The Smalltalk 76 Programming Environment

Table of Contents

The Smalltalk 76 Programming Environment

The Smalltalk project, which started at Xerox Parc, was created with the purpose of allowing children to be able to use computing systems. It aimed to create a personal computing environment, where a single user could have access and control over their computer, like drawing pictures, file handling, and text editing.

The smalltalk language is object-oriented, much like simula before it. It primarily works by passing messages from one object to another. Classes have instances which share common characteristics, such as how they respond to messages.

Operators are thought of as messages that might take one or more arguments. For example, +4 as is would apply unary + to 4, leaving it as 4.

The Principle of Modularity

No part of a complex system should depend on the internal details of any other part. Objects should send messages to obtain results, and similar behavior should be grouped into classes. Factoring of the information structure and behavior is provided by subclassing.

All references in Smalltalk are to objects. They may be atomic, or consist of several named fields, which refer to other objects. Smalltalk does away with referencing memory addresses, such as getting the y coordinate in a point in a Cartesian plane by loading the second word relative to the point p. This would break on polar coordinates, for example. The response to a message is implemented by a method, which reads or writes a data field, or sends further messages to achieve the desired response.

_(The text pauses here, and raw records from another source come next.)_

-- ==== Sys2Proof/Tests/Slice0.lean ====
section
/-!
SUPPORT. The model's own tests: ill-formed terms that the check refuses, words written out from the encodings of the spec, single
steps whose results the spec's examples and vectors state, and a witness for the hypotheses of every obligation.
-/

namespace Sys2Proof.Tests

open Sys2Proof.Machine

-- the many small kernel evaluations of this file run one after another, so that they need no thread each
set_option Elab.async false

/-! ## Helpers -/

/-- The device of spec/95_test_vectors.md part 3, with the OPEN parameters at one value each. -/
def dev : Device :=
  { Device.generic with fscmEnabled := true, swTrapflagSetTraps := false, preemptBeforeFirst := false }

/-- The machine after reset on that device. -/
def m0 : State := { State.reset with cfg := dev }

/-- The outcome is a next state with the property. -/
def goes (o : Host.Outcome State Fault Refusal) (p : State → Bool) : Bool :=
  match o with
  | .next t => p t
  | _ => false

/-- The outcome is this refusal. -/
def refuses (o : Host.Outcome State Fault Refusal) (r : Refusal) : Bool :=
  match o with
  | .refused q => q == r
  | _ => false

/-- The state with W[n] = v. -/
def withW (s : State) (n : WReg) (v : Word) : State := s.putW n v

/-- The state with a data word stored. -/
def withRam (s : State) (a : DataAddr) (v : Word) : State := s.putRamWord a v

/-- The state with vector v flagged and enabled. -/
def pending (s : State) (ifs iec ipc : Word) : State :=
  { s with ifs := s.ifs.set 0 ifs, iec := s.iec.set 0 iec, ipc := s.ipc.set 0 ipc }

/-- The state with the instruction bits `w` at PC. -/
def fetching (w : Nat) : State := m0.withFetchWord 48 w

theorem ramAt_intro {s : State} {a : DataAddr}
    (h : (!a.getLsbD 0 && s.cfg.dataImplemented a && (s.cfg.sfrAt a).isNone) = true) : s.RamAt a := by
  simp only [Bool.and_eq_true, Bool.not_eq_true', Option.isNone_iff_eq_none] at h
  exact ⟨h.1.1, h.1.2, h.2⟩

theorem sfrIs_intro {s : State} {a : DataAddr} {r : Sfr}
    (h : (!a.getLsbD 0 && s.cfg.dataImplemented a && (s.cfg.sfrAt a == some r)) = true) : s.SfrIs a r := by
  simp only [Bool.and_eq_true, Bool.not_eq_true', beq_iff_eq] at h
  exact ⟨h.1.1, h.1.2, h.2⟩

theorem fetches_intro {s : State} (hi : s.inputs = [])
    (h : (s.executes && !s.pc.getLsbD 0 && s.pcImplemented) = true) : s.Fetches := by
  simp only [Bool.and_eq_true, Bool.not_eq_true'] at h
  exact ⟨by simp [State.SlotNext, hi], h.1.1, h.1.2, h.2⟩

/-! ## Well-formedness: a term for each check, which the check refuses -/

theorem test_wf_goto : (Instr.goto 0x000201).wellFormed = false := by decide
theorem test_wf_push : (Instr.push 0x0801).wellFormed = false := by decide
theorem test_wf_pop : (Instr.pop 0x0043).wellFormed = false := by decide
theorem test_wf_movToFile : (Instr.movToFile 0 0x0081).wellFormed = false := by decide
theorem test_wf_movFromFile : (Instr.movFromFile 0xFFFF 3).wellFormed = false := by decide
theorem test_wf_bset : (Instr.bset 0x1FFF 0).wellFormed = false := by decide
theorem test_wf_bclr : (Instr.bclr 0x0001 15).wellFormed = false := by decide

/-! ## Decoding: words written out bit by bit from spec/30_encoding.md R102 to R105 and section 6 -/

theorem test_decode_disi : decodeWords [0b111111000011111111111111#24] = .ok (.disi 16383, []) := by decide
theorem test_decode_retfie : decodeWords [0b000001100100000000000000#24] = .ok (.retfie, []) := by decide
theorem test_decode_goto :
    decodeWords [0b000001000010001101000110#24, 0b000000000000000000000001#24] = .ok (.goto 0x012346, []) := by decide
theorem test_decode_bra : decodeWords [0b001101110000000000000010#24] = .ok (.bra 2, []) := by decide
theorem test_decode_return : decodeWords [0b000001100000000000000000#24] = .ok (.ret, []) := by decide
theorem test_decode_reset : decodeWords [0b111111100000000000000000#24] = .ok (.reset, []) := by decide
theorem test_decode_pwrsav : decodeWords [0b111111100100000000000001#24] = .ok (.pwrsav 1, []) := by decide
theorem test_decode_push : decodeWords [0b111110000000000001000010#24] = .ok (.push 0x0042, []) := by decide
theorem test_decode_pop : decodeWords [0b111110010000000001000010#24] = .ok (.pop 0x0042, []) := by decide
theorem test_decode_nop : decodeWords [0b000000001010010111000011#24] = .ok (.nop, []) := by decide
theorem test_decode_movLit : decodeWords [0b001000000000111000000001#24] = .ok (.movLit 0x00E0 1, []) := by decide
theorem test_decode_movToFile : decodeWords [0b100010000000010100100011#24] = .ok (.movToFile 3 0x00A4, []) := by decide
theorem test_decode_movFromFile : decodeWords [0b100000000000001000010101#24] = .ok (.movFromFile 0x0042 5, []) := by
  decide
theorem test_decode_bset : decodeWords [0b101010001110000010000001#24] = .ok (.bset 0x0080 15, []) := by decide
theorem test_decode_bclr : decodeWords [0b101010010110000010000100#24] = .ok (.bclr 0x0084 3, []) := by decide
theorem test_decode_iorLit : decodeWords [0b101100110000111000000010#24] = .ok (.iorLit 0xE0 2, []) := by decide
theorem test_decode_movInd : decodeWords [0b011110000000000100010010#24] = .ok (.movInd 2 2, []) := by decide
/-- R107, U15, U16: words that no row holds: IOR in byte mode, PUSH at an odd address, a call; a GOTO with a bad second word. -/
theorem test_decode_reserved : decode 0xB34E00 0 = .error .unknownWord ∧ decode 0xF80043 0 = .error .unknownWord ∧
    decode 0x020200 0 = .error .unknownWord ∧ decode 0x040200 0x000080 = .error .gotoSecondWord := by decide
theorem test_decodeTable_goto : decodeTableWord 48 0x000001042346 = some (.goto 0x012346) ∧
    decodeTableWord 24 0x000001042346 = some (.goto 0x002346) := by decide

Classes can inherit from each other, in which case they inherit all the traits of their parent class.

The Reactive Principle

All objects in smalltalk are active, so they can respond to messages at any time. The libraries used to implement the system is a set of useful superclasses from which classes can derive. For example, windows are inheritable from the system library. The window class also responds to behavior, such as clicks within the window, and transitioning from active to inactive.

Classes

Classes in smalltalk also respond to operator overloading, and have setters and getters. They also allow themselves to be turned into a string stream which can then be printed. As well, numbers can implement the full set of relational operators by only defining <, =, and >.